/-- Without a record the mutability guards are not evaluated (R136). -/
theorem Guard.ifFails_of_noRecord (h : s.guardRecord cmd = none) {g : Guard} (hg : g.mutability = true) :
    g.ifFails s cmd arg = [] := by
  cases g with
  | dirCh | modeCh => simp [Guard.ifFails, Guard.fails, h]
  | _ => cases hg

/-- A record is looked up where `G_INIT` and `G_PIN` hold (R136). -/
theorem State.guardRecord_of_inRange (hm : s.mstate = .initialized) (hpin : idxOf cmd < s.par.npins) {r : PinRecord}
    (hr : recordAt s.par s.nports s.cfg (idxOf cmd) = .ok r) : s.guardRecord cmd = some r := by
  simp [State.guardRecord, State.isInitialized, hm, hpin, hr]

theorem State.guardRecord_of_outOfRange (h : ¬(s.mstate = .initialized ∧ idxOf cmd < s.par.npins)) :
    s.guardRecord cmd = none := by
  rw [State.guardRecord, if_neg]
  simpa [State.isInitialized] using h

end

section
variable (s : State) (pin port : BitVec 16) (arg h : Word)

/-- The guards of a command on a pin, `G_INIT` and `G_PIN` first (R135). -/
theorem failingGuards_initPin (opc val : Byte) (gs : List Guard) :
    failingGuards (.init :: .pin :: gs) s (cmdWord opc val pin) arg =
      (if s.mstate = .initialized then [] else [.init]) ++ (if pin.toNat < s.par.npins then [] else [.pin]) ++
        failingGuards gs s (cmdWord opc val pin) arg := by
  simp only [failingGuards_cons, Guard.ifFails_init, Guard.ifFails_pin, idxOf, cmdIdx_cmdWord, List.append_assoc]

theorem failingGuards_initPin_only (opc val : Byte) :
    failingGuards [.init, .pin] s (cmdWord opc val pin) arg =
      (if s.mstate = .initialized then [] else [.init]) ++ (if pin.toNat < s.par.npins then [] else [.pin]) :=
  (failingGuards_initPin s pin arg opc val []).trans (List.append_nil _)

theorem failingGuards_initPort (opc val : Byte) :
    failingGuards [.init, .port] s (cmdWord opc val port) arg =
      (if s.mstate = .initialized then [] else [.init]) ++ (if port.toNat < s.nports then [] else [.port]) := by
  simp only [failingGuards_cons, failingGuards_nil, Guard.ifFails_init, Guard.ifFails_port, idxOf, cmdIdx_cmdWord,
    List.append_nil]

theorem failing_setDir (d : Dir) :
    (commandOf (.setDir d pin arg)).failing s =
      (if s.mstate = .initialized then [] else [.init]) ++ (if pin.toNat < s.par.npins then [] else [.pin]) ++
        Guard.dirCh.ifFails s (cmdWord 0x02 (valOfDir d) pin) arg :=
  (failingGuards_initPin s pin arg _ _ [.dirCh]).trans (by rw [failingGuards_cons, failingGuards_nil, List.append_nil])

theorem failing_setMode (code : Byte) :
    (commandOf (.setMode code pin arg)).failing s =
      (if s.mstate = .initialized then [] else [.init]) ++ (if pin.toNat < s.par.npins then [] else [.pin]) ++
        (Guard.modeCh.ifFails s (cmdWord 0x03 code pin) arg ++ if code.toNat ≤ modeMax then [] else [.mode]) :=
  (failingGuards_initPin s pin arg _ _ [.modeCh, .mode]).trans (by
    rw [failingGuards_cons, failingGuards_cons, failingGuards_nil, List.append_nil, Guard.ifFails_mode, cmdVal_cmdWord])

theorem failingGuards_initPtr (cmd : Word) :
    failingGuards [.init, .ptr] s cmd h =
      (if s.mstate = .initialized then [] else [.init]) ++ (if h = nullHandle then [.ptr] else []) := by
  simp only [failingGuards_cons, failingGuards_nil, Guard.ifFails_init, Guard.ifFails_ptr, List.append_nil]

end

end Sys2Proof.Machine

namespace Sys2Proof

open Machine

/-- Settles O16: the formula masks the nibble out and puts the code in its place. -/
theorem putNibbleChangesOneNibble : Obligations.PutNibbleChangesOneNibble :=
  ⟨putNibbleIn_bit, fun _ _ _ => ⟨rfl, fun _ => rfl⟩, by decide⟩

/-- Settles O17: the call event leaves the agenda, and the pair is decoded. -/
theorem stepRunsTheDecodedCommand : Obligations.StepRunsTheDecodedCommand := by
  intro s c cmd arg rest i hu ha hd
  rw [step_of_agenda hu ha, stepEvent, stepCall, hd]
  rfl

/-- Settles O19: the pair is first decoded, then tested for a clash, and latched last. -/
theorem issueLatchesThePair : Obligations.IssueLatchesThePair := by
  intro s c cmd arg rest hu ha hi
  rw [step_of_agenda hu ha]
  exact ⟨issueEvent_of_illegal (s := { s with agenda := rest }) hi,
    issueEvent_of_clash (s := { s with agenda := rest }) hi,
    issueEvent_of_noClash (s := { s with agenda := rest }) hi⟩

/-- Settles O20: the clash test is made at Issue, and from the mark it sets no stage goes on. -/
theorem overlappingInitFaults : Obligations.OverlappingInitFaults := by
  refine ⟨fun _ _ _ => initClash_iff, fun i s hu hi hw hc => ?_⟩
  have hp : (commandOf i).present s.par = true := (commandOf_present i s.par).trans hw
  rw [exec_eq_call, call_of_ready hu hi, issue_of_clash hp hc, State.andThen_of_marked _ _ (s.markFault_not_live _)]

/-- Settles O21: a finished context enables its Complete. -/
theorem completeHandsOverTheResponse : Obligations.CompleteHandsOverTheResponse := by
  intro s c rest hu ha hph
  rw [step_of_agenda hu ha]
  exact completeEvent_of_finish (s := { s with agenda := rest }) hph

/-- Settles O29: without guards a GUARD step is a refusal or the launch, and neither reports. -/
theorem strippedGuardsRefuseUndefinedAccess : Obligations.StrippedGuardsRefuseUndefinedAccess := by
  intro k c s hg
  refine ⟨guardStep_of_undefined hg, guardStep_of_stripped hg, ?_⟩
  cases hm : (k.failing s).any fun g => !g.mutability with
  | true =>
    rw [guardStep_of_undefined hg (by simpa using hm)]
    exact ⟨rfl, rfl⟩
  | false =>
    rw [guardStep_of_stripped hg (by simpa using hm)]
    exact enterBody_silent k c s

/-- Settles O28: `G_INIT` and the operand guard come first, and a mutability guard needs a record, which they grant. -/
theorem guardsFailInOrder : Obligations.GuardsFailInOrder := by
  refine ⟨?_, by decide, fun par cmd g gs => ⟨reportsOf_nil par cmd, reportsOf_cons par cmd g gs⟩⟩
  intro s pin port v h a d l code notInit badPin badPort badPtr badMode
  refine ⟨?_, ?_, failingGuards_initPin_only s pin a _ _, failingGuards_initPin_only s pin a _ _,
    failingGuards_initPin_only s pin a _ _, failingGuards_initPort s port a _ _, failingGuards_initPort s port a _ _,
    failingGuards_initPtr s h _, failingGuards_initPtr s h _, fun hbad => ?_, fun r hm hr hpin => ?_⟩
  · exact (failingGuards_cons ..).trans ((List.append_nil _).trans Guard.ifFails_cfg)
  · exact (failingGuards_cons ..).trans ((List.append_nil _).trans Guard.ifFails_init)
  · have hnone : ∀ opc val, s.guardRecord (cmdWord opc val pin) = none := fun opc val => by
      refine State.guardRecord_of_outOfRange fun ⟨hm, hpin⟩ => hbad ?_
      rw [idxOf, cmdIdx_cmdWord] at hpin
      simp only [notInit, badPin, hm, hpin, if_true, List.append_nil]
    rw [failing_setDir, failing_setMode, Guard.ifFails_of_noRecord (hnone _ _) rfl,
      Guard.ifFails_of_noRecord (hnone _ _) rfl]
    exact ⟨List.append_nil _, rfl⟩
  · have hsome : ∀ opc val, s.guardRecord (cmdWord opc val pin) = some r := fun opc val => by
      apply State.guardRecord_of_inRange hm <;> rwa [idxOf, cmdIdx_cmdWord]
    rw [failing_setDir, failing_setMode, if_pos hm, if_pos hpin, Guard.ifFails_dirCh (hsome _ _),
      Guard.ifFails_modeCh (hsome _ _)]
    exact ⟨rfl, rfl⟩

end Sys2Proof

/-! ### The items of a body in their order (spec/40_sequencer_common.md R131)

Positions are ordered by record, then phase, then micro-op. The items of a body stand in this order, FIN after all of
them, so a position tells the item and every step moves the position on. -/

namespace Sys2Proof.Machine

/-- The place of a phase in the order of R25. -/
def Phase.rank : Phase → Nat
  | .idle => 0
  | .guard => 1
  | .clk => 2
  | .unlock => 3
  | .dirp => 4
  | .datap => 5
  | .resp => 6
  | .funcp => 7
  | .access => 8
  | .finish => 9

/-- A place in the order of positions: record, phase, micro-op. -/
abbrev Place : Type := Nat ×ₗ Nat ×ₗ Nat

/-- Micro-op `j` of a phase of record `n`. -/
def Place.mk (n : Nat) (ph : Phase) (j : Nat) : Place := toLex (n, toLex (ph.rank, j))

/-- Where a position stands in the order. -/
def Pos.place (q : Pos) : Place := Place.mk q.record q.ph q.sub

section
variable {n m j k : Nat} {ph ph' : Phase}

theorem Place.le_of_sub (h : j ≤ k) : Place.mk n ph j ≤ Place.mk n ph k := by
  simpa [Place.mk, Prod.Lex.toLex_le_toLex] using h

theorem Place.lt_of_sub (h : j < k) : Place.mk n ph j < Place.mk n ph k := by
  simpa [Place.mk, Prod.Lex.toLex_lt_toLex] using h

theorem Place.lt_of_rank (h : ph.rank < ph'.rank) : Place.mk n ph j < Place.mk n ph' k := by
  simp [Place.mk, Prod.Lex.toLex_lt_toLex, h]

theorem Place.lt_of_record (h : n < m) : Place.mk n ph j < Place.mk m ph' k := by
  simp [Place.mk, Prod.Lex.toLex_lt_toLex, h]

end

/-- The items stand in order, from `lo` on and before `hi`. -/
structure Climbs (lo hi : Place) (xs : List Item) : Prop where
  sorted : xs.Pairwise fun x y => x.1.place < y.1.place
  le : lo ≤ hi
  ge : ∀ x ∈ xs, lo ≤ x.1.place
  lt : ∀ x ∈ xs, x.1.place < hi

section
variable {lo lo' mid hi hi' : Place} {xs ys : List Item}

theorem Climbs.nil (h : lo ≤ hi) : Climbs lo hi [] := 
  ⟨.nil, h, List.forall_mem_nil _, List.forall_mem_nil _⟩

theorem Climbs.append (hx : Climbs lo mid xs) (hy : Climbs mid hi ys) : Climbs lo hi (xs ++ ys) where
  sorted := List.pairwise_append.2 ⟨hx.sorted, hy.sorted, fun x hxs y hys => (hx.lt x hxs).trans_le (hy.ge y hys)⟩
  le := hx.le.trans hy.le
  ge := List.forall_mem_append.2 ⟨hx.ge, fun y hys => hx.le.trans (hy.ge y hys)⟩
  lt := List.forall_mem_append.2 ⟨fun x hxs => (hx.lt x hxs).trans_le hy.le, hy.lt⟩

theorem Climbs.weaken (h : Climbs lo hi xs) (hlo : lo' ≤ lo) (hhi : hi ≤ hi') : Climbs lo' hi' xs :=
  ⟨h.sorted, (hlo.trans h.le).trans hhi, fun x hx => hlo.trans (h.ge x hx), fun x hx => (h.lt x hx).trans_le hhi⟩

end

theorem climbs_place (n : Nat) (ph : Phase) (j : Nat) (ops : List MicroOp) :
    Climbs (.mk n ph j) (.mk n ph (j + ops.length)) (place n ph j ops) := by
  induction ops generalizing j with
  | nil => exact .nil (Place.le_of_sub (Nat.le_refl j))
  | cons op ops ih =>
    have hrest := ih (j + 1)
    have hj : Place.mk n ph j < Place.mk n ph (j + 1) := Place.lt_of_sub (Nat.lt_succ_self j)
    have hone : Climbs (.mk n ph j) (.mk n ph (j + 1)) [(⟨n, ph, j⟩, op)] :=
      ⟨List.pairwise_singleton _ _, hj.le, List.forall_mem_singleton.2 (Place.le_of_sub (Nat.le_refl j)),
        List.forall_mem_singleton.2 hj⟩
    have hlen : j + 1 + ops.length = j + (op :: ops).length := by rw [List.length_cons]; omega
    exact hone.append (hlen ▸ hrest)

/-- The items of one phase end before any later phase of the record. -/
theorem climbs_phase (n : Nat) {ph ph' : Phase} (h : ph.rank < ph'.rank) (ops : List MicroOp) :
    Climbs (.mk n ph 0) (.mk n ph' 0) (place n ph 0 ops) :=
  (climbs_place n ph 0 ops).weaken le_rfl (Place.lt_of_rank h).le

theorem climbs_pinItems (par : Config) (n : Nat) (r : PinRecord) :
    Climbs (.mk n .unlock 0) (.mk n .access 0) (pinItems par n r) :=
  ((((climbs_phase n (ph' := .dirp) (by decide) _).append (climbs_phase n (ph' := .datap) (by decide) _)).append
    (climbs_phase n (ph' := .resp) (by decide) _)).append (climbs_phase n (ph' := .funcp) (by decide) _)).append
    (climbs_phase n (by decide) _)

theorem climbs_recordItems (par : Config) (n : Nat) (r : PinRecord) :
    Climbs (.mk n .clk 0) (.mk n .access 0) (recordItems par n r) := by
  refine (climbs_phase n (ph' := .unlock) (by decide) _).append ?_
  split
  · exact .nil (Place.lt_of_rank (by decide)).le
  · exact climbs_pinItems par n r

theorem climbs_initItems (par : Config) (n : Nat) (rs : List PinRecord) :
    Climbs (.mk n .clk 0) (finAt (n + rs.length)).place (initItems par n rs) := by
  induction rs generalizing n with
  | nil => exact .nil (Place.lt_of_rank (ph' := .access) (by decide)).le
  | cons r rs ih =>
    have hnext : Place.mk n .access 0 ≤ Place.mk (n + 1) .clk 0 := (Place.lt_of_record (Nat.lt_succ_self n)).le
    have hlen : n + 1 + rs.length = n + (r :: rs).length := by rw [List.length_cons]; omega
    exact ((climbs_recordItems par n r).weaken le_rfl hnext).append (hlen ▸ ih (n + 1))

- _TRY IT_
Only the lines containing "MicroOp" are needed; pull them out of the listing.

- _ANSWER_
theorem climbs_place (n : Nat) (ph : Phase) (j : Nat) (ops : List MicroOp) :
theorem climbs_phase (n : Nat) {ph ph' : Phase} (h : ph.rank < ph'.rank) (ops : List MicroOp) :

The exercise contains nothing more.